Türkiye’nin hamlesi Hafter’i durdurdu
Libya için Türkiye’nin varlığının büyük bir etki yarattığını kaydeden Prof. Dr. Michelangelo Guida, “Son haftalara kadar taraflar arasında bir denge yoktu. Askeri gücü olan Hafter yavaş da olsa Trablus’a doğru ilerliyordu. Türkiye’nin hamlesi bu durumu bozdu, Serrac’ı güçlendirerek diplomatik çözüme doğru bir yol açtı. Taraflar üzerinde bir baskı kuramayan ya da bu aşamada kurmak istemeyen Avrupalı aktörler bu noktada zayıf kaldılar. Rusya burada büyük bir rol oynayabilir ama politikası şu an net olarak kestirilemiyor. Hafter hâlâ sahada güçlü olduğunu düşünüyor. Onu destekleyen ülkeler de benzer görüşe sahip olabilirler. En azından Berlin konferansına kadar denge değişecek mi, Hafter’e bir baskı yapılacak mı bunu görmek istiyorlar. Muhtemelen şu an bekleme aşamasındalar. Serrac meşru olduğu için güçlüyken Hafter de askeri açıdan güçlü” ifadelerini kullandı.

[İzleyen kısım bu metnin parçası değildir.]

/-! ## Threads, instruction caches, watch lines, snoops (chapter 3, R318) -/

/-- R50, R51, Table 3.3: an accepted thread command, from a requester that may write its register, has its effect; START,
RESUME and SKIP in a state that does not accept them are refused with CMD_DENY and change nothing of the thread. A thread one of
whose submissions waits goes on waiting for it (R248), and a status trap that is held is taken when the thread is RUNNABLE (R232; both
as log entry 64 reads them). -/
def Obligations.ThreadCommands : Prop :=
  ∀ (via : Via) (page : Option PartNo) (th : ThreadNo) (s : State), s.sees via (cmdOffset page th) true = true →
    (s.ownPage page th = true → s.canStart th = true → s.stuck th = none → (s.thr th).held = none → Completes (.threadStart via page th) s fun u =>
      OnlyThread th [R.SEQ_THREAD_STATUS.STATE th, R.SEQ_THREAD_STATUS.REASON th] s u ∧ u.tstate th = stRunnable
        ∧ u.fld (R.SEQ_THREAD_STATUS.REASON th) = 0 ∧ u.thr th = { s.thr th with wait := .idle }) ∧
    (s.ownPage page th = true → Completes (.threadHalt via page th) s fun u => u.tstate th = stHalted
      ∧ u.fld (R.SEQ_THREAD_STATUS.DRAINING th) = (if s.fld (R.SEQ_THREAD_STATUS.OUTSTANDING th) = 0 then 0 else 1)
      ∧ u.pc th = s.pc th ∧ (u.thr th).g = (s.thr th).g ∧ (u.thr th).p = (s.thr th).p ∧ (u.thr th).held = (s.thr th).held
      ∧ SameMemory s u
      ∧ (s.tstate th = stParked → ∀ w, s.fld (R.SEQ_THREAD_STATUS.WATCH th) = w → (s.wl w).state = 4 → (s.wl w).thread = th →
          u.wl w = { s.wl w with state := 2, thread := 0, deadline := 0 })) ∧
    (s.ownPage page th = true → s.tstate th = stFaulted → (s.thr th).held = none → s.stuck th = none → Completes (.threadResume via page th) s fun u =>
      OnlyThread th [R.SEQ_THREAD_STATUS.STATE th, R.SEQ_THREAD_STATUS.REASON th] s u ∧ u.tstate th = stRunnable
        ∧ u.pc th = s.pc th ∧ u.thr th = { s.thr th with wait := .idle }) ∧
    (s.ownPage page th = true → s.tstate th = stFaulted → (s.thr th).held = none → s.stuck th = none → Completes (.threadSkip via page th) s fun u =>
      OnlyThread th [R.SEQ_THREAD_STATUS.STATE th, R.SEQ_THREAD_STATUS.REASON th, R.SEQ_THREAD_PC.PC th] s u
        ∧ u.tstate th = stRunnable ∧ u.pc th = (s.pc th + 8) % 2 ^ 57 ∧ u.thr th = { s.thr th with wait := .idle }) ∧
    (s.ownPage page th = true → Completes (.threadReset via page th) s fun u => u.tstate th = stHalted
      ∧ (∀ r, u.greg th r = 0) ∧ (∀ i, 0 < i → i < 8 → (u.thr th).pred i = false) ∧ (u.thr th).wake = 0 ∧ (u.thr th).trapPc = 0
      ∧ (u.thr th).hands = [] ∧ (u.thr th).chk = 0 ∧ u.flag (R.SEQ_THREAD_STATUS.HANDLER th) = false ∧ u.pc th = s.pc th
      ∧ u.reg (R.SEQ_THREAD_CFG.adr th) = s.reg (R.SEQ_THREAD_CFG.adr th)
      ∧ u.reg (R.SEQ_THREAD_TRAPVEC.adr th) = s.reg (R.SEQ_THREAD_TRAPVEC.adr th)) ∧
    (s.ownPage page th = false ∨ s.canStart th = false → exec (.threadStart via page th) s = .next (s.cmdDeny page)) ∧
    (s.ownPage page th = false ∨ s.tstate th ≠ stFaulted → exec (.threadResume via page th) s = .next (s.cmdDeny page)
      ∧ exec (.threadSkip via page th) s = .next (s.cmdDeny page))

/-- R61 to R63: SEQ_ICACHE_INV removes the partition's lines and nothing else; the line of a miss arrives from the HBM line that
the fetch translation gives, and the thread goes on; a fetch that fails faults the thread with FETCH_FAULT (cause 0x02), never
with a trap. Where the spec is
silent or can be read two ways this is the model's reading (log entry 13). -/
def Obligations.InstructionCaches : Prop :=
  (∀ (via : Via) (p : PartNo) (s : State), s.sees via R.SEQ_ICACHE_INV.adr true = true →
    exec (.icacheInvalidate via p) s = .next { s with icache := s.icache.filter fun e => !(e.1 % 2 ^ 16 / 1024 == p.val) }) ∧
  (∀ (th : ThreadNo) (s s1 : State) (fva h : Nat), (s.thr th).wait = .fetch fva → s.tstate th = stWaiting →
    s.fetchLine th fva = (s1, some h) →
    exec (.icacheFill th) s =
      .next (((s1.icFill (th / 16) (fva / 64) (s1.ttag th) (s1.readLine h)).runnable th).takeHeld th)) ∧
  (∀ (th : ThreadNo) (s s1 : State) (fva : Nat), (s.thr th).wait = .fetch fva → s.tstate th = stWaiting →
    s.fetchLine th fva = (s1, none) → exec (.icacheFill th) s = .next (s1.threadFault th 0x02 fva))
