-- ==== Sys2Proof/Laws/Exec.lean ====
section
/-! SUPPORT. What exec is for each command: the one definition that gives its meaning. -/

namespace Sys2Proof.Machine

open Sys2Proof
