/-! ## State.setPc -/

@[simp] theorem State.hbm_setPc (s : State) (t n : Nat) : (s.setPc t n).hbm = s.hbm := rfl
@[simp] theorem State.units_setPc (s : State) (t n : Nat) : (s.setPc t n).units = s.units := rfl
@[simp] theorem State.poison_setPc (s : State) (t n : Nat) : (s.setPc t n).poison = s.poison := rfl
@[simp] theorem State.shadow_setPc (s : State) (t n : Nat) : (s.setPc t n).shadow = s.shadow := rfl
@[simp] theorem State.threads_setPc (s : State) (t n : Nat) : (s.setPc t n).threads = s.threads := rfl
@[simp] theorem State.watch_setPc (s : State) (t n : Nat) : (s.setPc t n).watch = s.watch := rfl
@[simp] theorem State.reports_setPc (s : State) (t n : Nat) : (s.setPc t n).reports = s.reports := rfl
@[simp] theorem State.icache_setPc (s : State) (t n : Nat) : (s.setPc t n).icache = s.icache := rfl
@[simp] theorem State.descs_setPc (s : State) (t n : Nat) : (s.setPc t n).descs = s.descs := rfl
@[simp] theorem State.xlt_setPc (s : State) (t n : Nat) : (s.setPc t n).xlt = s.xlt := rfl
@[simp] theorem State.siv_setPc (s : State) (t n : Nat) : (s.setPc t n).siv = s.siv := rfl
@[simp] theorem State.skids_setPc (s : State) (t n : Nat) : (s.setPc t n).skids = s.skids := rfl
@[simp] theorem State.slots_setPc (s : State) (t n : Nat) : (s.setPc t n).slots = s.slots := rfl
@[simp] theorem State.home_setPc (s : State) (t n : Nat) : (s.setPc t n).home = s.home := rfl
@[simp] theorem State.swc_setPc (s : State) (t n : Nat) : (s.setPc t n).swc = s.swc := rfl
@[simp] theorem State.rel_setPc (s : State) (t n : Nat) : (s.setPc t n).rel = s.rel := rfl
@[simp] theorem State.pwr_setPc (s : State) (t n : Nat) : (s.setPc t n).pwr = s.pwr := rfl
@[simp] theorem State.hst_setPc (s : State) (t n : Nat) : (s.setPc t n).hst = s.hst := rfl
@[simp] theorem State.sec_setPc (s : State) (t n : Nat) : (s.setPc t n).sec = s.sec := rfl
@[simp] theorem State.ldl_setPc (s : State) (t n : Nat) : (s.setPc t n).ldl = s.ldl := rfl
@[simp] theorem State.col_setPc (s : State) (t n : Nat) : (s.setPc t n).col = s.col := rfl
@[simp] theorem State.tel_setPc (s : State) (t n : Nat) : (s.setPc t n).tel = s.tel := rfl
@[simp] theorem State.tim_setPc (s : State) (t n : Nat) : (s.setPc t n).tim = s.tim := rfl
@[simp] theorem State.cru_setPc (s : State) (t n : Nat) : (s.setPc t n).cru = s.cru := rfl
@[simp] theorem State.opt_setPc (s : State) (t n : Nat) : (s.setPc t n).opt = s.opt := rfl
@[simp] theorem State.elk_setPc (s : State) (t n : Nat) : (s.setPc t n).elk = s.elk := rfl
@[simp] theorem State.mgt_setPc (s : State) (t n : Nat) : (s.setPc t n).mgt = s.mgt := rfl
@[simp] theorem State.jtag_setPc (s : State) (t n : Nat) : (s.setPc t n).jtag = s.jtag := rfl
@[simp] theorem State.issued_setPc (s : State) (t n : Nat) : (s.setPc t n).issued = s.issued := rfl
@[simp] theorem State.free_setPc (s : State) (t n : Nat) : (s.setPc t n).free = s.free := rfl
@[simp] theorem State.out_setPc (s : State) (t n : Nat) : (s.setPc t n).out = s.out := rfl
@[simp] theorem State.pending_setPc (s : State) (t n : Nat) : (s.setPc t n).pending = s.pending := rfl
@[simp] theorem State.byte_setPc (s : State) (t n : Nat) (j : Nat) : (s.setPc t n).byte j = s.byte j := rfl
@[simp] theorem State.thr_setPc (s : State) (t n : Nat) (u : Nat) : (s.setPc t n).thr u = s.thr u := rfl
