theorem completes_switchFineSearch {c : LaneNo} {k : Fin 512} {d : Fin 9} (hstage : x.stage = 2) (htick : x.tick + 16 ≤ s.tick)
    (hk : k.val = 32 * (c / 16) + c % 16) (hlane : s.laneState c = lsRETUNE) :
    Completes (.switchFineSearch [(k, d)]) s fun u => u.opt.sw = some { x with stage := 3 }
      ∧ u.fld (R.OPT_LANE_STATUS.TX_CODE c) = moveCode (s.fld (R.OPT_LANE_STATUS.TX_CODE c)) (16 * (d.val : Int) - 64)
      ∧ OnlyFields [R.OPT_LANE_STATUS.TX_CODE c] s u ∧ SameMemory s u := by
  have hfits : (R.OPT_LANE_STATUS.TX_CODE c).lo + (R.OPT_LANE_STATUS.TX_CODE c).w ≤ 64 := by simp [R.OPT_LANE_STATUS.TX_CODE]
  refine ⟨_, execSwitchFineSearch_one hsw hstage htick hk hlane, rfl, ?_, ?_, fun _ => rfl⟩
  · refine (State.fld_setFld_same _ _ _ hfits).trans (Nat.mod_eq_of_lt ?_)
    exact Nat.lt_of_le_of_lt (moveCode_le ..) (by simp [R.OPT_LANE_STATUS.TX_CODE])
  · exact OnlyFields.setFld (s := s) (u := s.setSwitch { x with stage := 3 }) (fun _ _ => rfl) List.mem_cons_self hfits _

theorem execSwitchAcquire_due (hstage : x.stage = 3) (htick : x.tick + 18 ≤ s.tick) :
    execSwitchAcquire s = .next (x.changed.foldl (fun s c =>
      if s.laneState c = lsRETUNE then ((s.acquireRing c false).acquireRing c true).verify c false true else s)
      (s.setSwitch { x with stage := 4 })) := by
  rw [execSwitchAcquire, hsw]
  dsimp only
  rw [if_neg (by omega)]

theorem execSwitchComplete_due (hstage : x.stage = 4) (htick : x.tick + 25 ≤ s.tick) (hsame : x.changed = [])
    (hrestore : s.opt.restore = none) :
    execSwitchComplete s = .next ((s.switchEnded.count R.OPT_COUNTS.SWITCHES).refreshLinks.tellSwitch x.by_) := by
  have htold := State.restore_told hrestore x.by_
  rw [execSwitchComplete, hsw]
  dsimp only
  rw [if_neg (not_not_intro (.inr ⟨hstage, htick⟩)), foldl_of_eq_nil hsame]
  rw [State.switchEnded] at htold ⊢
  dsimp only at htold ⊢
  rw [htold]

theorem execSwitchComplete_early (hstage : x.stage = 4) (htick : s.tick < x.tick + 25) : execSwitchComplete s = .next s := by
  rw [execSwitchComplete, hsw]
  dsimp only
  rw [if_pos]
  rintro (⟨h, -⟩ | ⟨-, h⟩)
  · simp [hstage] at h
  · omega

theorem completes_switchComplete (hstage : x.stage = 4) (htick : x.tick + 25 ≤ s.tick) (hsame : x.changed = []) (hby : x.by_ = .cmd)
    (hrestore : s.opt.restore = none) (hcol : s.col.entries = []) :
    Completes .switchComplete s fun u => u.opt.sw = none ∧ u.opt.lock = none ∧ u.flag R.OPT_PLAN_STATUS.PENDING = false
      ∧ u.fld R.OPT_PLAN_STATUS.RESULT = sOK
      ∧ u.fld R.OPT_COUNTS.SWITCHES = (s.fld R.OPT_COUNTS.SWITCHES + 1) % 2 ^ R.OPT_COUNTS.SWITCHES.w ∧ SameMemory s u := by
  have hexec := execSwitchComplete_due hsw hstage htick hsame hrestore
  rw [hby] at hexec
  have hkept := State.keepsOptics_switchCounted hcol
  have hended : KeepsLines s (s.switchEnded.count R.OPT_COUNTS.SWITCHES) := ⟨rfl, rfl⟩
  obtain ⟨hopt, hresult, hlines, hfld⟩ := (s.switchEnded.count R.OPT_COUNTS.SWITCHES).refreshLinks.told_cmd
  refine ⟨_, hexec, ?_, congrArg OptState.lock hopt, ?_, hresult, ?_, (hended.trans (hkept.lines.trans hlines)).byte⟩
  · exact (congrArg OptState.sw hopt).trans (congrArg OptState.sw hkept.opt)
  · rw [State.flag, hfld _ (by decide) (by decide), hkept.fld _ (by decide), State.fld_pending_switchCounted]
    rfl
  · rw [hfld _ (by decide) (by decide), hkept.fld _ (by decide), State.fld_switches_switchCounted]

end

/-- Settles O41: each part of a switch is the work of Table 11.4 at its tick; the links' work at its end asks for no restoring switch. -/
theorem planSwitches : Obligations.PlanSwitches := by
  refine ⟨fun via plan tick s hsees => ?request, fun s x hsw => ?parts⟩
  case request =>
    exact ⟨fun hlock htime hlow hhigh hvalid hwins => completes_planSwitchRequest hsees hlock htime hvalid hwins rfl hlow hhigh,
      fun hlost => execPlanSwitchRequest_lost hsees hlost,
      fun hlock htime hbad => execPlanSwitchRequest_refused hsees hlock htime hbad⟩
  case parts =>
    exact ⟨completes_planSwitchStart hsw, fun _ => execPlanSwitchStart_early hsw, completes_switchRetune hsw,
      fun _ _ _ => completes_switchFineSearch hsw,
      fun hstage htick hsame => ⟨_, (execSwitchAcquire_due hsw hstage htick).trans (by rw [foldl_of_eq_nil hsame]; rfl), rfl⟩,
      completes_switchComplete hsw, execSwitchRetune_due hsw, fun _ => execSwitchRetune_early hsw,
      fun _ => execSwitchFineSearch_none hsw, execSwitchAcquire_due hsw, execSwitchComplete_due hsw, execSwitchComplete_early hsw⟩

end Sys2Proof.Machine
end

section
/-! ## What the loss of a channel and the relock of a lightlane leave of module memory (R153, R219, R265, R268, R354) -/

namespace Sys2Proof.Machine

open Sys2Proof

/-- What each step leaves, all of them leave. -/
theorem keepsLines_foldl {α : Type} {step : State → α → State} (hstep : ∀ t a, KeepsLines t (step t a)) (l : List α) (s : State) :
    KeepsLines s (l.foldl step s) :=
  List.foldlRecOn _ _ (.refl s) fun t ht a _ => ht.trans (hstep t a)

theorem State.keepsLines_setFld (s : State) (f : Field) (v : Nat) : KeepsLines s (s.setFld f v) := ⟨rfl, rfl⟩

theorem State.keepsLines_setOpt (s : State) (x : OptState) : KeepsLines s (s.setOpt x) := ⟨rfl, rfl⟩

theorem State.keepsLines_setRing (s : State) (n r : Nat) (x : Ring) : KeepsLines s (s.setRing n r x) := by
  obtain ⟨rings, acqAt, lanes, h⟩ := s.setRing_frame n r x
  rw [h]
  exact s.keepsLines_setOpt _

theorem State.keepsLines_colReplayLost (s : State) (ps : List Packet) : KeepsLines s (s.colReplayLost ps) := by
  refine keepsLines_foldl (fun t p => ?_) ps s
  split
  · exact (t.keepsSwitch_colAbort _ _).lines
  · exact .refl t

theorem State.keepsLines_colLost (s : State) (lost : Nat → Bool) : KeepsLines s (s.colLost lost) :=
  keepsLines_foldl (fun t _ => .ite (t.keepsSwitch_colAbort _ _).lines (.refl t)) _ s

theorem State.keepsLines_neighbourLost (s : State) (f cause : Nat) : KeepsLines s (s.neighbourLost f cause) := by
  have hlost (x : SwcState) : KeepsLines s { s with swc := x } := ⟨rfl, rfl⟩
  unfold State.neighbourLost
  exact .ite (.refl s) <| (hlost _).trans <| (State.keepsLines_event ..).trans (State.keepsLines_faultLog ..)

/-- With the collectives that it aborts and the links that it leaves (R153, R219, R354). -/
theorem State.keepsLines_channelDown (s : State) (c cause : Nat) : KeepsLines s (s.channelDown c cause) := by
  have hset (t : State) (f : Field) (v : Nat) := t.keepsLines_setFld f v
  have hown (t : State) (x : Chan) : KeepsLines t (((t.setChan c x).dropPool c).setStream c {}) := ⟨rfl, rfl⟩
  unfold State.channelDown
  refine .ite (.refl s) ?_
  exact (hset s _ _).trans <| (hown _ _).trans <| (hset _ _ _).trans <| (hset _ _ _).trans <| (hset _ _ _).trans <|
    (State.keepsLines_event ..).trans <| (State.keepsLines_faultLog ..).trans <| (State.keepsLines_colReplayLost ..).trans <|
    (State.keepsSwitch_refreshLinks _).lines.trans <| (State.keepsLines_colLost ..).trans (State.keepsLines_neighbourLost ..)

theorem State.keepsLines_enterLane (s : State) (c st : Nat) : KeepsLines s (s.enterLane c st) := ⟨rfl, rfl⟩

/-- A channel goes DOWN unless it is. -/
theorem State.keepsLines_downed (s : State) (c : Nat) : KeepsLines s (if s.chState c = chDOWN then s else s.channelDown c 0) :=
  .ite (.refl s) (s.keepsLines_channelDown c 0)

theorem State.keepsLines_laneFailed (s : State) (c cause : Nat) : KeepsLines s (s.laneFailed c cause) := by
  unfold State.laneFailed
  exact (s.keepsLines_downed c).trans <| (State.keepsLines_setOpt _ _).trans <| (State.keepsLines_enterLane ..).trans <|
    (State.keepsLines_setFld ..).trans <| (State.keepsLines_event ..).trans (State.keepsLines_faultLog ..)

theorem State.keepsLines_beginSweep (s : State) (c cause : Nat) (m d : Bool) : KeepsLines s (s.beginSweep c cause m d) := by
  have hring (t : State) (p : Bool) (r : Nat) : KeepsLines t (if p = true then t.setRing (c / 16) r {} else t) :=
    .ite (t.keepsLines_setRing ..) (.refl t)
  unfold State.beginSweep
  refine .ite (s.keepsLines_laneFailed c 9) ?_
  exact (s.keepsLines_downed c).trans <| (State.keepsLines_enterLane ..).trans <| (State.keepsLines_setFld ..).trans <|
    (State.keepsLines_setOpt _ _).trans <| (hring _ m _).trans <| (hring _ d _).trans <| (State.keepsLines_count ..).trans <|
    State.keepsLines_event ..

theorem State.keepsLines_relock (s : State) (c cause : Nat) (m d : Bool) : KeepsLines s (s.relock c cause m d) := by
  have hsweep (cause n : Nat) : KeepsLines s ((s.beginSweep c cause m d).setFld (R.OPT_LANE_STATUS.RELOCKS c) n) :=
    (s.keepsLines_beginSweep ..).trans (State.keepsLines_setFld ..)
  unfold State.relock
  exact .ite (.ite (s.keepsLines_laneFailed ..) (hsweep _ _)) <|
    .ite (.ite (s.keepsLines_laneFailed ..) (hsweep _ _)) (.refl s)

end Sys2Proof.Machine
end

section
/-! ## Lock-in, checks, sweeps, limits, loss and return of light (R263 to R269) -/

namespace Sys2Proof.Machine

open Sys2Proof

/-! The lock-in's window (R263 to R265). -/

theorem State.ring_setRing_same (s : State) (n r : Nat) (x : Ring) : (s.setRing n r x).ring n r = x := by
  have hput (t : State) (h : t.opt.rings = FMap.set (fun _ => {}) s.opt.rings (32 * n + r) x) : t.ring n r = x := by
    rw [State.ring, h]
    exact FMap.get_set_same ..
  unfold State.setRing
  dsimp only
  split
  · exact hput _ rfl
  split
  · exact hput _ rfl
  refine List.foldlRecOn (motive := fun t : State => t.ring n r = x) _ _ (hput _ rfl) fun t ht c _ => ?_
  split
  · exact ht
  · exact ht

theorem State.fld_setRing (s : State) (n r : Nat) (x : Ring) (g : Field) : (s.setRing n r x).fld g = s.fld g := by
  obtain ⟨rings, acqAt, lanes, h⟩ := s.setRing_frame n r x
  rw [h]
  rfl

/-- A sweep is not over while a ring of the lightlane is not locked. -/
theorem State.sweepOver_of_unlocked {s : State} {c : Nat} {drop : Bool} (h : (s.ring (c / 16) (ringNo c drop)).locked = false) :
    s.sweepOver c = s := by
  refine if_neg ?_
  rintro ⟨-, -, -, hm, hd⟩
  cases drop with
  | false => exact absurd (hm.symm.trans h) (by decide)
  | true => exact absurd (hd.symm.trans h) (by decide)

section
variable {c : LaneNo} {drop : Bool} {err : BitVec 16} {s : State}

theorem off_codeField (c : Nat) (drop : Bool) : (codeField c drop).off = R.OPT_LANE_STATUS.adr c := by cases drop <;> rfl

theorem codeField_fits (c : Nat) (drop : Bool) : (codeField c drop).lo + (codeField c drop).w ≤ 64 ∧ (codeField c drop).w = 16 := by
  cases drop <;> simp [codeField, R.OPT_LANE_STATUS.TX_CODE, R.OPT_LANE_STATUS.RX_CODE]

/-- The code that the lock-in gives a ring for an error that is a whole number of codes. -/
def State.lockCode (s : State) (c : Nat) (drop : Bool) (err : Int) : Nat :=
  moveCode (s.fld (codeField c drop)) (max (-64) (min 64 (err / (2 ^ s.fld R.OPT_RING_CTL.GAIN : Nat))))

/-- A ring with the lock-in's code and record. -/
def State.ringLocking (s : State) (c : Nat) (drop : Bool) (code : Nat) (y : Ring) : State :=
  (s.fresh.2.setFld (codeField c drop) code).setRing (c / 16) (ringNo c drop) y

theorem State.fld_codeField_ringLocking (s : State) (c : Nat) (drop : Bool) {code : Nat} (hcode : code ≤ 65535) (y : Ring) :
    (s.ringLocking c drop code y).fld (codeField c drop) = code := by
  obtain ⟨hfits, hwidth⟩ := codeField_fits c drop
  rw [State.ringLocking, State.fld_setRing, State.fld_setFld_same _ _ _ hfits, hwidth]
  omega

theorem State.keepsLines_ringLocking (s : State) (c : Nat) (drop : Bool) (code : Nat) (y : Ring) :
    KeepsLines s (s.ringLocking c drop code y) := by
  have hset : KeepsLines s (s.fresh.2.setFld (codeField c drop) code) := ⟨rfl, rfl⟩
  exact hset.trans (State.keepsLines_setRing ..)

/-- A ring's record after the first window of its lock-in, where it is not locked yet. -/
def State.firstWindow (s : State) (c : Nat) (drop : Bool) (err : Int) : Ring :=
  let x := s.ring (c / 16) (ringNo c drop)
  { good := if err.natAbs < 2 * 2 ^ s.fld R.OPT_RING_CTL.GAIN then 1 else 0, power := x.power,
    winAt := x.winAt + 1024 * ((s.tick - x.winAt) / 1024) }

/-- The first window of a ring in lock-in moves its heater by the error and does not lock it. -/
theorem execRingLockWindow_first (hwin : (s.ring (c / 16) (ringNo c drop)).winAt + 1024 ≤ s.tick) (haway : s.mgtAway = false)
    (hunder : s.underLock c drop = true) (hlocked : (s.ring (c / 16) (ringNo c drop)).locked = false)
    (hgood : (s.ring (c / 16) (ringNo c drop)).good = 0) (hacq : (s.ring (c / 16) (ringNo c drop)).acq = 0)
    (hwhole : ∃ k : Int, err.toInt = k * (2 ^ s.fld R.OPT_RING_CTL.GAIN : Nat)) (power : BitVec 16) :
    execRingLockWindow c drop err power s = .next
      (let code := s.lockCode c drop err.toInt
       let t := s.ringLocking c drop code (s.firstWindow c drop err.toInt)
       if (code == 0 || code == 65535) = true ∧ t.laneState c = lsUP then t.relockB c 6 else t.sweepOver c) := by
  have hexact : err.toInt % ((2 ^ s.fld R.OPT_RING_CTL.GAIN : Nat) : Int) = 0 := by
    obtain ⟨k, hk⟩ := hwhole
    rw [hk, Int.mul_emod_left]
  have hdue : ¬ (s.tick < (s.ring (c / 16) (ringNo c drop)).winAt + 1024 ∨ s.mgtAway = true ∨ ¬ s.underLock c drop = true) := by
    simp only [haway, hunder, not_true, Bool.false_eq_true, or_false]
    omega
  have hfew (p : Prop) [Decidable p] : decide (2 ≤ if p then 0 + 1 else 0) = false := by split <;> rfl
  have htick (v : Nat) : (s.fresh.2.setFld (codeField c drop) v).tick = s.tick :=
    State.fld_setFld_ne _ v (by rw [off_codeField]; simp only [R.GLB_TICK.TICK, R.GLB_TICK.adr, R.OPT_LANE_STATUS.adr]; omega)
  have hnone : decide (2 ≤ 0) = false := rfl
  rw [execRingLockWindow, if_neg hdue]
  dsimp only
  simp only [hlocked, hgood, hacq, Nat.lt_irrefl, if_false, mul_one, hexact, if_true, add_zero, hfew, hnone, Bool.false_or, Bool.or_false,
    Bool.false_and, Bool.false_eq_true, false_and, Nat.zero_add, State.fld_fresh, htick]
  rfl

Türkiye dengeyi kurarsa Hafter mecbur kalır
Libya’da dinamiklerin ve ittifakların sürekli değiştiğinin altını çizen Leonard Faytre şöyle konuştu: “Darbeci Hafter sahada kendisinin güçlü olduğunu düşündüğü için Serrac’a neden taviz vermesi gerektiğini sorguluyor. Burada önemli olan Türkiye’nin Libya’daki operasyonuyla bu güç dengesini değiştirip yeni bir denge kurabileceği konusu. Türkiye oraya gönderdiği askerlerle Serrac hükümetine bir güç sağlayabilirse yeni bir denge tesis etmiş olacak. İşte o zaman Hafter mutabakata da konferansa da katılmaya mecbur kalacak.”